__Required work__.
Starting at the line with "def regsHkp : List" and going on through the line with "0x0, 0x0, 0xFFF0000⟩]", reproduce each line in the records below exactly and nothing more.

--- Extracted information Enclosed Below ---

-- ==== Sys2Proof/Machine/RegMap.lean ====
section
/-! DEFINITION. The register map: every register of the manual's register tables with its offset, the bits of each
access type (R6), the live bits (R37 and each chapter's marks) and its reset value. The blocks are those of R26. The
extent of a single-instance block is not given (R9): it spans up to 0x1000 bytes, notes/assumptions/14.md. -/

namespace Sys2Proof.Machine

/-- The register blocks of R26. -/
inductive BlockId where
  | clk | skn | cnv | sdm | sdmc | hkp | spn | tb | whl | whlg | hvp | lvp | pose | posh | posx | cpc | pos | inj | rel | dst | snl | thm | gov | nvm | idn | lnk | gpio
  deriving DecidableEq, Repr

/-- One row of the register map: `n1` by `n2` registers at `off + i * s1 + j * s2`, the bits of each access type of
R6, the live RW and WO bits, and the reset value. -/
structure RegDef where
  off : Nat
  n1 : Nat
  s1 : Nat
  n2 : Nat
  s2 : Nat
  rw : Word
  ro : Word
  w1c : Word
  wo : Word
  live : Word
  reset : Word
  deriving DecidableEq, Repr

/-- The registers of block CLK: CLK_STAT, CLK_LOCKT. -/
def regsClk : List RegDef :=
  [⟨0x0, 1, 0x0, 1, 0, 0x0, 0x7, 0x100, 0x0, 0x0, 0x0⟩,
   ⟨0x4, 1, 0x0, 1, 0, 0x0, 0xFFFF, 0x0, 0x0, 0x0, 0x0⟩]

/-- The registers of block SKN: SKN_MAP, SKN_SPARE, SKN_RBPROG, SKN_RETIRED, SKN_CECNT, SKN_UEADDR, SKN_STAT,
SKN_HANGREQ, SKN_CUT, SKN_LBADDR, SKN_SCRUB, SKN_CTL, SKN_HSEL, SKN_HBASE, SKN_HCFG, SKN_HWR, SKN_HRD, SKN_HFILL,
SKN_HDROP. -/
def regsSkn : List RegDef :=
  [⟨0x0, 4, 0x4, 1, 0, 0x0, 0x1F1F1F1F, 0x0, 0x0, 0x0, 0x0⟩,
   ⟨0x10, 1, 0x0, 1, 0, 0x0, 0x1F0F, 0x0, 0x0, 0x0, 0x0⟩,
   ⟨0x14, 1, 0x0, 1, 0, 0x0, 0x1FFFF, 0x0, 0x0, 0x0, 0x0⟩,
   ⟨0x18, 1, 0x0, 1, 0, 0x0, 0x3FFFF, 0x0, 0x0, 0x0, 0x0⟩,
   ⟨0x20, 1, 0x0, 1, 0, 0x0, 0xFFFF, 0x0, 0x0, 0x0, 0x0⟩,
   ⟨0x24, 1, 0x0, 1, 0, 0x0, 0x1FFFFFFF, 0x0, 0x0, 0x0, 0x0⟩,
   ⟨0x28, 1, 0x0, 1, 0, 0x0, 0x0, 0x7F, 0x0, 0x0, 0x0⟩,
   ⟨0x2C, 1, 0x0, 1, 0, 0x0, 0x1FFF, 0x0, 0x0, 0x0, 0x0⟩,
   ⟨0x30, 5, 0x4, 1, 0, 0x0, 0xFFFFFFFF, 0x0, 0x0, 0x0, 0x0⟩,
   ⟨0x44, 1, 0x0, 1, 0, 0x0, 0xFFFFC0, 0x0, 0x0, 0x0, 0x0⟩,
   ⟨0x48, 1, 0x0, 1, 0, 0x1, 0x0, 0x0, 0x0, 0x1, 0x1⟩,
   ⟨0x4C, 1, 0x0, 1, 0, 0x0, 0x0, 0x0, 0x1, 0x1, 0x0⟩,
   ⟨0x80, 1, 0x0, 1, 0, 0xFF, 0x0, 0x0, 0x0, 0xFF, 0x0⟩,
   ⟨0x84, 1, 0x0, 1, 0, 0xFFFC00, 0x0, 0x0, 0x0, 0x0, 0x0⟩,
   ⟨0x88, 1, 0x0, 1, 0, 0xFFFF, 0x0, 0x0, 0x0, 0x0, 0x0⟩,
   ⟨0x8C, 1, 0x0, 1, 0, 0x0, 0x7FFFFF, 0x0, 0x0, 0x0, 0x0⟩,
   ⟨0x90, 1, 0x0, 1, 0, 0x7FFFFF, 0x0, 0x0, 0x0, 0x7FFFFF, 0x0⟩,
   ⟨0x94, 1, 0x0, 1, 0, 0x0, 0xFFFFFF, 0x0, 0x0, 0x0, 0x0⟩,
   ⟨0x98, 1, 0x0, 1, 0, 0x0, 0xFFFF, 0x0, 0x0, 0x0, 0x0⟩]

/-- The registers of block CNV: CNV_CTL, CNV_SCAN, CNV_FE, CNV_DIAG, CNV_HANK, CNV_SWTRIG, CNV_WC0CFG, CNV_WC1CFG,
CNV_WC0LIM, CNV_WC1LIM, CNV_STAT, CNV_SEQ, CNV_LAST, CNV_TLCNT, CNV_XBAR. -/
def regsCnv : List RegDef :=
  [⟨0x0, 1, 0x0, 1, 0, 0x3FB, 0x0, 0x0, 0x0, 0x3, 0x0⟩,
   ⟨0x4, 1, 0x0, 1, 0, 0xFFF, 0x0, 0x0, 0x0, 0x0, 0x1⟩,
   ⟨0x8, 1, 0x0, 1, 0, 0x1F, 0x0, 0x0, 0x0, 0x1F, 0x0⟩,
   ⟨0xC, 1, 0x0, 1, 0, 0x1FF, 0x0, 0x0, 0x0, 0x0, 0x0⟩,
   ⟨0x10, 1, 0x0, 1, 0, 0xFF, 0x0, 0x0, 0x0, 0x0, 0x0⟩,
   ⟨0x14, 1, 0x0, 1, 0, 0x0, 0x0, 0x0, 0x1, 0x1, 0x0⟩,
   ⟨0x20, 1, 0x0, 1, 0, 0x3FF, 0x0, 0x0, 0x0, 0x0, 0x0⟩,
   ⟨0x28, 1, 0x0, 1, 0, 0x3FF, 0x0, 0x0, 0x0, 0x0, 0x0⟩,
   ⟨0x24, 1, 0x0, 1, 0, 0xFFFFFFFF, 0x0, 0x0, 0x0, 0xFFFFFFFF, 0xFFFF0000⟩,
   ⟨0x2C, 1, 0x0, 1, 0, 0xFFFFFFFF, 0x0, 0x0, 0x0, 0xFFFFFFFF, 0xFFFF0000⟩,
   ⟨0x40, 1, 0x0, 1, 0, 0x0, 0x1F, 0x700, 0x0, 0x0, 0x0⟩,
   ⟨0x44, 1, 0x0, 1, 0, 0x0, 0xFFFF, 0x0, 0x0, 0x0, 0x0⟩,
   ⟨0x48, 1, 0x0, 1, 0, 0x0, 0xFFFFFFFF, 0x0, 0x0, 0x0, 0x0⟩,
   ⟨0x4C, 1, 0x0, 1, 0, 0x0, 0xFFFF, 0x0, 0x0, 0x0, 0x0⟩,
   ⟨0x50, 1, 0x0, 1, 0, 0x0, 0x10F, 0x0, 0x0, 0x0, 0x0⟩]

/-- The registers of block SDM: SDM_CTL, SDM_FAST, SDM_FLIM, SDM_HANK, SDM_STAT, SDM_LAST. -/
def regsSdm : List RegDef :=
  [⟨0x0, 1, 0x0, 1, 0, 0xFF07FF, 0x0, 0x0, 0x0, 0x1, 0x70000⟩,
   ⟨0x4, 1, 0x0, 1, 0, 0x7F, 0x0, 0x0, 0x0, 0x0, 0xE⟩,
   ⟨0x8, 1, 0x0, 1, 0, 0xFFFFFFFF, 0x0, 0x0, 0x0, 0xFFFFFFFF, 0x7FFF8000⟩,
   ⟨0xC, 1, 0x0, 1, 0, 0xFF, 0x0, 0x0, 0x0, 0x0, 0x0⟩,
   ⟨0x10, 1, 0x0, 1, 0, 0x0, 0x3, 0x300, 0x0, 0x0, 0x0⟩,
   ⟨0x14, 1, 0x0, 1, 0, 0x0, 0xFFFFFFFF, 0x0, 0x0, 0x0, 0x0⟩]

/-- The registers of block SDMC: SDM_CLKEN. -/
def regsSdmc : List RegDef :=
  [⟨0x0, 1, 0x0, 1, 0, 0xF, 0x0, 0x0, 0x0, 0xF, 0x0⟩]

/-- The registers of block HKP: HKP_CTL, HKP_STAT, HKP_TDAC, HKP_RES, HKP_LIM. -/
def regsHkp : List RegDef :=
  [⟨0x0, 1, 0x0, 1, 0, 0x0, 0x0, 0x0, 0x1, 0x1, 0x0⟩,
   ⟨0x4, 1, 0x0, 1, 0, 0x0, 0x7FFFF, 0x0, 0x0, 0x0, 0x0⟩,
   ⟨0x8, 1, 0x0, 1, 0, 0x103FF, 0x0, 0x0, 0x0, 0x103FF, 0x0⟩,
   ⟨0x100, 24, 0x4, 1, 0, 0x0, 0xFFFFFF, 0x0, 0x0, 0x0, 0x0⟩,
   ⟨0x200, 14, 0x4, 1, 0, 0x8FFF0FFF, 0x0, 0x0, 0x0, 0x0, 0xFFF0000⟩,
   ⟨0x238, 4, 0x4, 1, 0, 0x8FFFFFFF, 0x0, 0x0, 0x0, 0x0, 0xFFF0000⟩,
   ⟨0x248, 6, 0x4, 1, 0, 0x8FFF0FFF, 0x0, 0x0, 0x0, 0x0, 0xFFF0000⟩]

/-- The registers of block SPN: SPN_CTL, SPN_STAT, SPN_PROG, SPN_HOT, SPN_FLAGS, SPN_LSMCNT, SPN_TRAPC, SPN_TRAPPC,
SPN_TRAPEA, SPN_MBOUT, SPN_MBIN, SPN_MBSTAT, SPN_LTRIG, SPN_LSLOT, SPN_LDEAD, SPN_LENT0, SPN_LENT1, SPN_LHANK,
SPN_LSTAT, SPN_LCNT, SPN_LWHL, SPN_SDEF, SPN_SSRC. -/
def regsSpn0 : List RegDef :=
  [⟨0x0, 1, 0x0, 1, 0, 0xFFF, 0x0, 0x0, 0x0, 0xFFF, 0x0⟩,
   ⟨0x4, 1, 0x0, 1, 0, 0x0, 0x1FF0F, 0x20000, 0x0, 0x0, 0x0⟩,
   ⟨0x8, 1, 0x0, 1, 0, 0x3FFFF, 0x0, 0x0, 0x0, 0x0, 0x3FF00⟩,
   ⟨0xC, 1, 0x0, 1, 0, 0x3F, 0x0, 0x0, 0x0, 0x0, 0x0⟩,
   ⟨0x10, 1, 0x0, 1, 0, 0x0, 0x0, 0x7F7F7F7F, 0x0, 0x0, 0x0⟩,
   ⟨0x14, 1, 0x0, 1, 0, 0x0, 0xFFFF, 0x0, 0x0, 0x0, 0x0⟩,
   ⟨0x20, 1, 0x0, 1, 0, 0x0, 0x7FF, 0xC0000000, 0x0, 0x0, 0x0⟩,
   ⟨0x24, 1, 0x0, 1, 0, 0x0, 0xFFFFFFFF, 0x0, 0x0, 0x0, 0x0⟩,
   ⟨0x28, 1, 0x0, 1, 0, 0x0, 0xFFFFFFFF, 0x0, 0x0, 0x0, 0x0⟩,
   ⟨0x40, 4, 0x4, 1, 0, 0x0, 0xFFFFFFFF, 0x0, 0x0, 0x0, 0x0⟩,
   ⟨0x50, 4, 0x4, 1, 0, 0x0, 0x0, 0x0, 0xFFFFFFFF, 0xFFFFFFFF, 0x0⟩,
   ⟨0x60, 1, 0x0, 1, 0, 0x0, 0xFF, 0x100, 0x0, 0x0, 0x0⟩,
   ⟨0x100, 4, 0x20, 1, 0, 0xFFFF01FF, 0x0, 0x0, 0x0, 0x0, 0x0⟩,
   ⟨0x104, 4, 0x20, 1, 0, 0xFFFFFFFF, 0x0, 0x0, 0x0, 0x0, 0x0⟩,
   ⟨0x108, 4, 0x20, 1, 0, 0xFFFF, 0x0, 0x0, 0x0, 0x0, 0x0⟩,
   ⟨0x10C, 4, 0x20, 1, 0, 0xFFF0FFF, 0x0, 0x0, 0x0, 0x0, 0x0⟩,
   ⟨0x110, 4, 0x20, 1, 0, 0xFF9F0FFF, 0x0, 0x0, 0x0, 0x0, 0x0⟩,
   ⟨0x114, 4, 0x20, 1, 0, 0xFFFFFF, 0x0, 0x0, 0x0, 0x0, 0x0⟩,
   ⟨0x118, 4, 0x20, 1, 0, 0x0, 0xFFFF007E, 0x380, 0x0, 0x0, 0x0⟩,
   ⟨0x11C, 4, 0x20, 1, 0, 0x0, 0xFFFFFFFF, 0x0, 0x0, 0x0, 0x0⟩]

--- End of Enclosed Extracted information ---

__Expected output__.
def regsHkp : List RegDef :=
  [⟨0x0, 1, 0x0, 1, 0, 0x0, 0x0, 0x0, 0x1, 0x1, 0x0⟩,
   ⟨0x4, 1, 0x0, 1, 0, 0x0, 0x7FFFF, 0x0, 0x0, 0x0, 0x0⟩,
   ⟨0x8, 1, 0x0, 1, 0, 0x103FF, 0x0, 0x0, 0x0, 0x103FF, 0x0⟩,
   ⟨0x100, 24, 0x4, 1, 0, 0x0, 0xFFFFFF, 0x0, 0x0, 0x0, 0x0⟩,
   ⟨0x200, 14, 0x4, 1, 0, 0x8FFF0FFF, 0x0, 0x0, 0x0, 0x0, 0xFFF0000⟩,
   ⟨0x238, 4, 0x4, 1, 0, 0x8FFFFFFF, 0x0, 0x0, 0x0, 0x0, 0xFFF0000⟩,
   ⟨0x248, 6, 0x4, 1, 0, 0x8FFF0FFF, 0x0, 0x0, 0x0, 0x0, 0xFFF0000⟩]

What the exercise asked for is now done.